### ASSIGNED TASK:
In the entries that follow, the first line to write out is the one containing "Writes the cursor of a port. -/", and the last is the one containing "waiting := w". Reproduce that stretch exactly, with nothing before or after it.

### RECORDS PROVIDED:
-- ==== Sys2Proof/Machine/Bytes.lean ====
section
/-! DEFINITION. Numbers as bytes, most significant byte first, and the CRC-32 of the host links, the drive link and the
blocks (R180). -/

namespace Sys2Proof.Machine

open Sys2Proof

/-- `n` in `w` bytes, most significant byte first (R180). -/
def beBytes : Nat → Nat → List Byte
  | 0, _ => []
  | w + 1, n => beBytes w (n / 256) ++ [BitVec.ofNat 8 n]

/-- The number that bytes stand for, most significant byte first (R180). -/
def beNat (bytes : List Byte) : Nat := bytes.foldl (fun n b => n * 256 + b.toNat) 0

/-- The bytes at offset `off`, `len` of them. -/
def slice (off len : Nat) (bytes : List Byte) : List Byte := (bytes.drop off).take len

/-- The number at offset `off` in `len` bytes. -/
def natAt (off len : Nat) (bytes : List Byte) : Nat := beNat (slice off len bytes)

/-- An optional value: all ones across its width when unset (R180). -/
def optBytes (w : Nat) : Option Nat → List Byte
  | none => List.replicate w 255#8
  | some n => beBytes w n

/-- An optional RSN: 0 when unset (R180). -/
def rsnBytes (r : Option Nat) : List Byte := beBytes 6 (r.getD 0)

/-- An integer in two's complement (R180). -/
def intBytes (w : Nat) (n : Int) : List Byte := beBytes w (n % ((256 ^ w : Nat) : Int)).toNat

/-- R: all ones when unset, two's complement when set (R180). -/
def optIntBytes (w : Nat) : Option Int → List Byte
  | none => List.replicate w 255#8
  | some n => intBytes w n

/-- A flag: 1 for set, 0 for clear (R181). -/
def flagByte (b : Bool) : Byte := if b then 1 else 0

/-- One bit enters the check register (R180). -/
def crcBit (r : BitVec 32) (b : Bool) : BitVec 32 :=
  if r.msb ^^ b then (r <<< 1) ^^^ 0x04C11DB7#32 else r <<< 1

/-- One byte enters the check register, least significant bit first (R180). -/
def crcByte (r : BitVec 32) (b : Byte) : BitVec 32 := (List.range 8).foldl (fun r i => crcBit r (b.getLsbD i)) r

/-- The CRC-32 over bytes: the register starts at all ones, the result is bit-reversed and complemented (R180). -/
def crc32 (bytes : List Byte) : BitVec 32 := ~~~ (bytes.foldl crcByte (BitVec.allOnes 32)).reverse

end Sys2Proof.Machine
end

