-- ==== Sys2Proof/Machine/Ops.lean ====
section
/-! DEFINITION. The named operations every other file is written over: reading and writing a port, a tag slot, a cursor, a
stream entry; raising a report; placing items in a transmit queue (R171); handing over a reply (R167); posting a notice
(R156, R157). -/

namespace Sys2Proof.Machine

open Sys2Proof

/-! ## Access -/

/-- The Host Port Unit of a port. -/
def State.port (s : State) (p : Port) : HostPort := s.ports[p]

/-- Writes the Host Port Unit of a port. -/
def State.setPort (s : State) (p : Port) (h : HostPort) : State := { s with ports := s.ports.set p h }

/-- The slot of a tag. -/
def HostPort.slot (h : HostPort) (t : Tag) : TagSlot := h.tags[t]

/-- Writes the slot of a tag. -/
def HostPort.setSlot (h : HostPort) (t : Tag) (x : TagSlot) : HostPort := { h with tags := h.tags.set t x }

/-- The slot of a port's tag. -/
def State.slot (s : State) (p : Port) (t : Tag) : TagSlot := (s.port p).slot t

/-- Writes the slot of a port's tag. -/
def State.setSlot (s : State) (p : Port) (t : Tag) (x : TagSlot) : State := s.setPort p ((s.port p).setSlot t x)

/-- Sets the state of a port's tag and keeps the rest of the slot. -/
def State.setTagState (s : State) (p : Port) (t : Tag) (st : TagState) : State :=
  s.setSlot p t { s.slot p t with state := st }

/-- The Notice Unit's queue and counter of a port. -/
def State.notices (s : State) (p : Port) : NoticeUnit := s.ntu[p]

/-- Writes the Notice Unit's queue and counter of a port. -/
def State.setNotices (s : State) (p : Port) (n : NoticeUnit) : State := { s with ntu := s.ntu.set p n }

/-- The cursor of a port. -/
def State.cursor (s : State) (p : Port) : Cursor := s.cursors[p]

/-- Writes the cursor of a port. -/
def State.setCursor (s : State) (p : Port) (c : Cursor) : State := { s with cursors := s.cursors.set p c }

/-- The entry of a stream. -/
def State.stream (s : State) (x : StreamId) : StreamEntry := s.srt.streams[x]

/-- Writes the entry of a stream. -/
def State.setStream (s : State) (x : StreamId) (e : StreamEntry) : State :=
  { s with srt := { s.srt with streams := s.srt.streams.set x e } }

/-- Raises a report, behind those already raised. -/
def raise (g : Signal) (s : State) : State := { s with signals := s.signals ++ [g] }

/-- The value that settles a free order choice, and the state in which it is used up (log entry 6). -/
def State.chosen (s : State) : State := { s with choice := s.choice + 1 }

/-! ## The transmit queue (R171) -/

/-- Places one item at the tail of the transmit queue: a reply leaves its slot IDLE (R167), a notice becomes SENT
(R158). -/
def placeOne (w : WaitItem) (h : HostPort) (n : NoticeUnit) : HostPort × NoticeUnit :=
  match w with
  | .reply t =>
    match (h.slot t).reply with
    | some r => ({ (h.setSlot t TagSlot.idle) with transmit := h.transmit ++ [.reply r] }, n)
    | none => (h, n)
  | .notice k =>
    match n.queue.find? (fun e => e.number == k) with
    | some e => ({ h with transmit := h.transmit ++ [.notice k e.body] },
        { n with queue := n.queue.map fun e => if e.number = k then { e with sent := true } else e })
    | none => (h, n)

/-- Places waiting items in the order in which they were generated, until the queue is full or none waits (R171). -/
def placeItems : List WaitItem → HostPort → NoticeUnit → HostPort × NoticeUnit
  | [], h, n => ({ h with waiting := [] }, n)
  | w :: ws, h, n =>
    if h.up = true ∧ h.transmit.length < Config.transmitLimit then
      let hn := placeOne w h n
      placeItems ws hn.1 hn.2
    else ({ h with waiting := w :: ws }, n)

/-- Places what waits at a port (R171). -/
def place (p : Port) (s : State) : State :=
  let hn := placeItems (s.port p).waiting (s.port p) (s.notices p)
  (s.setPort p hn.1).setNotices p hn.2

/-- Withdraws the frame of a notice number from a transmit queue, unless its transmission has begun: the frame at the
head has (R172, log entry 10). -/
def withdrawFrame (k : BitVec 16) : List Frame → List Frame
  | [] => []
  | f :: fs => f :: fs.filter fun g =>
    match g with
    | .notice j _ => j != k
    | .reply _ => true

/-- Withdraws the frames and the waiting items of removed notices (R157, R159). -/
def HostPort.withdraw (h : HostPort) (removed : List NoticeEntry) : HostPort :=
  { h with
    transmit := removed.foldl (fun q e => withdrawFrame e.number q) h.transmit
    waiting := h.waiting.filter fun w => !(removed.any fun e => w == .notice e.number) }

/-! ## Replies (R167) -/

/-- The request kind byte of a tag's frame; 0 where the slot holds none. -/
def TagSlot.kindByte (x : TagSlot) : Byte :=
  match x.frame with
  | some f => f.kind
  | none => 0

/-- The kind number of APPEND. -/
def appendKind : Byte := 1

/-- The indicators of a reply generated now (R167). -/
def State.indicators (s : State) (kind : Byte) (already gap : Bool) : Indicators :=
  { low := s.low, clockUnset := kind == appendKind && s.adu.clock.isNone, already := already, gap := gap }

/-- Hands over a reply: discarded where the tag is IDLE, else placed or held in the slot as REPLYING (R167, R171). -/
def replyWith (p : Port) (t : Tag) (st : Status) (body : ReplyBody) (already gap : Bool) (s : State) : State :=
  let x := s.slot p t
  if x.state = .idle then s
  else
    let r : Reply := { tag := t, kind := x.kindByte, status := st, body := body,
                       indicators := s.indicators x.kindByte already gap }
    let h := (s.port p).setSlot t { x with state := .replying, reply := some r }
    place p (s.setPort p { h with waiting := h.waiting ++ [.reply t] })

/-- A reply with neither ALREADY nor GAP. -/
def reply (p : Port) (t : Tag) (st : Status) (body : ReplyBody) (s : State) : State :=
  replyWith p t st body false false s

/-! ## Notices (R156, R157) -/

/-- The fields of an old entry and a new posting of the same kind, combined as Table 9-1 gives. -/
def Notice.combine : Notice → Notice → Notice
  | .volumeGone _ _ old, .volumeGone cause highest new => .volumeGone cause highest (min (old + new) Config.lostMax)
  | .writeFailed _ old, .writeFailed cause new => .writeFailed cause (min (old + new) Config.lostMax)
  | .portDown old, .portDown new => .portDown (Vector.ofFn fun q => old[q] || new[q])
  | _, new => new

/-- The first value from the counter on that no entry holds; the queue holds at most 7 other entries, so the search ends
within 8 steps (R156). -/
def freshNumber (queue : List NoticeEntry) : Nat → BitVec 16 → BitVec 16
  | 0, k => k
  | n + 1, k => if queue.any (fun e => e.number == k) then freshNumber queue n (k + 1) else k

/-- Posts a notice to one port: a queued entry of the same kind is combined with it and leaves its place, and the new
entry goes to the tail under a new number, UNSENT, and is offered for sending (R156, R157). -/
def post (p : Port) (body : Notice) (s : State) : State :=
  let n := s.notices p
  let old := n.queue.filter fun e => e.body.code = body.code
  let rest := n.queue.filter fun e => e.body.code ≠ body.code
  let body' := old.foldl (fun b e => e.body.combine b) body
  let k := freshNumber rest 8 n.counter
  let h := (s.port p).withdraw old
  place p ((s.setPort p { h with waiting := h.waiting ++ [.notice k] }).setNotices p
    { queue := rest ++ [{ number := k, body := body', sent := false }], counter := k + 1 })

/-- Posts a notice to each of the ports given, in turn. -/
def postAll (ports : List Port) (body : Notice) (s : State) : State := ports.foldl (fun s p => post p body s) s

/-! ## Capacity (R105 to R107) -/

/-- Evaluates the capacity level, and posts EARLY_WARNING where it leaves NORMAL (R106, R107). -/
def evalLevel (s : State) : State :=
  match s.vom.remaining with
  | none => s
  | some r =>
    if s.vom.counting then
      let level :=
        if r ≤ Config.closeMargin then some Level.full
        else if s.vom.level = some .normal ∧ r ≤ s.params.ewReserve then some Level.low
        else s.vom.level
      let s' := { s with vom := { s.vom with level := level } }
      if s.vom.level = some .normal ∧ level ≠ some .normal then postAll Port.all (.earlyWarning r s.params.ewReserve) s'
      else s'
    else s

/-- Recomputes R in a READY or DRAINING volume, and evaluates the level where R has changed (R105). -/
def recomputeR (s : State) : State :=
  if s.vom.counting = true ∧ s.vom.remaining ≠ s.remainingNow then
    evalLevel { s with vom := { s.vom with remaining := s.remainingNow } }
  else s

end Sys2Proof.Machine
end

### TASK SOLUTION:
/-- Writes the cursor of a port. -/
def State.setCursor (s : State) (p : Port) (c : Cursor) : State := { s with cursors := s.cursors.set p c }

/-- The entry of a stream. -/
def State.stream (s : State) (x : StreamId) : StreamEntry := s.srt.streams[x]

/-- Writes the entry of a stream. -/
def State.setStream (s : State) (x : StreamId) (e : StreamEntry) : State :=
  { s with srt := { s.srt with streams := s.srt.streams.set x e } }

/-- Raises a report, behind those already raised. -/
def raise (g : Signal) (s : State) : State := { s with signals := s.signals ++ [g] }

/-- The value that settles a free order choice, and the state in which it is used up (log entry 6). -/
def State.chosen (s : State) : State := { s with choice := s.choice + 1 }

/-! ## The transmit queue (R171) -/

/-- Places one item at the tail of the transmit queue: a reply leaves its slot IDLE (R167), a notice becomes SENT
(R158). -/
def placeOne (w : WaitItem) (h : HostPort) (n : NoticeUnit) : HostPort × NoticeUnit :=
  match w with
  | .reply t =>
    match (h.slot t).reply with
    | some r => ({ (h.setSlot t TagSlot.idle) with transmit := h.transmit ++ [.reply r] }, n)
    | none => (h, n)
  | .notice k =>
    match n.queue.find? (fun e => e.number == k) with
    | some e => ({ h with transmit := h.transmit ++ [.notice k e.body] },
        { n with queue := n.queue.map fun e => if e.number = k then { e with sent := true } else e })
    | none => (h, n)

/-- Places waiting items in the order in which they were generated, until the queue is full or none waits (R171). -/
def placeItems : List WaitItem → HostPort → NoticeUnit → HostPort × NoticeUnit
  | [], h, n => ({ h with waiting := [] }, n)
  | w :: ws, h, n =>
    if h.up = true ∧ h.transmit.length < Config.transmitLimit then
      let hn := placeOne w h n
      placeItems ws hn.1 hn.2
    else ({ h with waiting := w :: ws }, n)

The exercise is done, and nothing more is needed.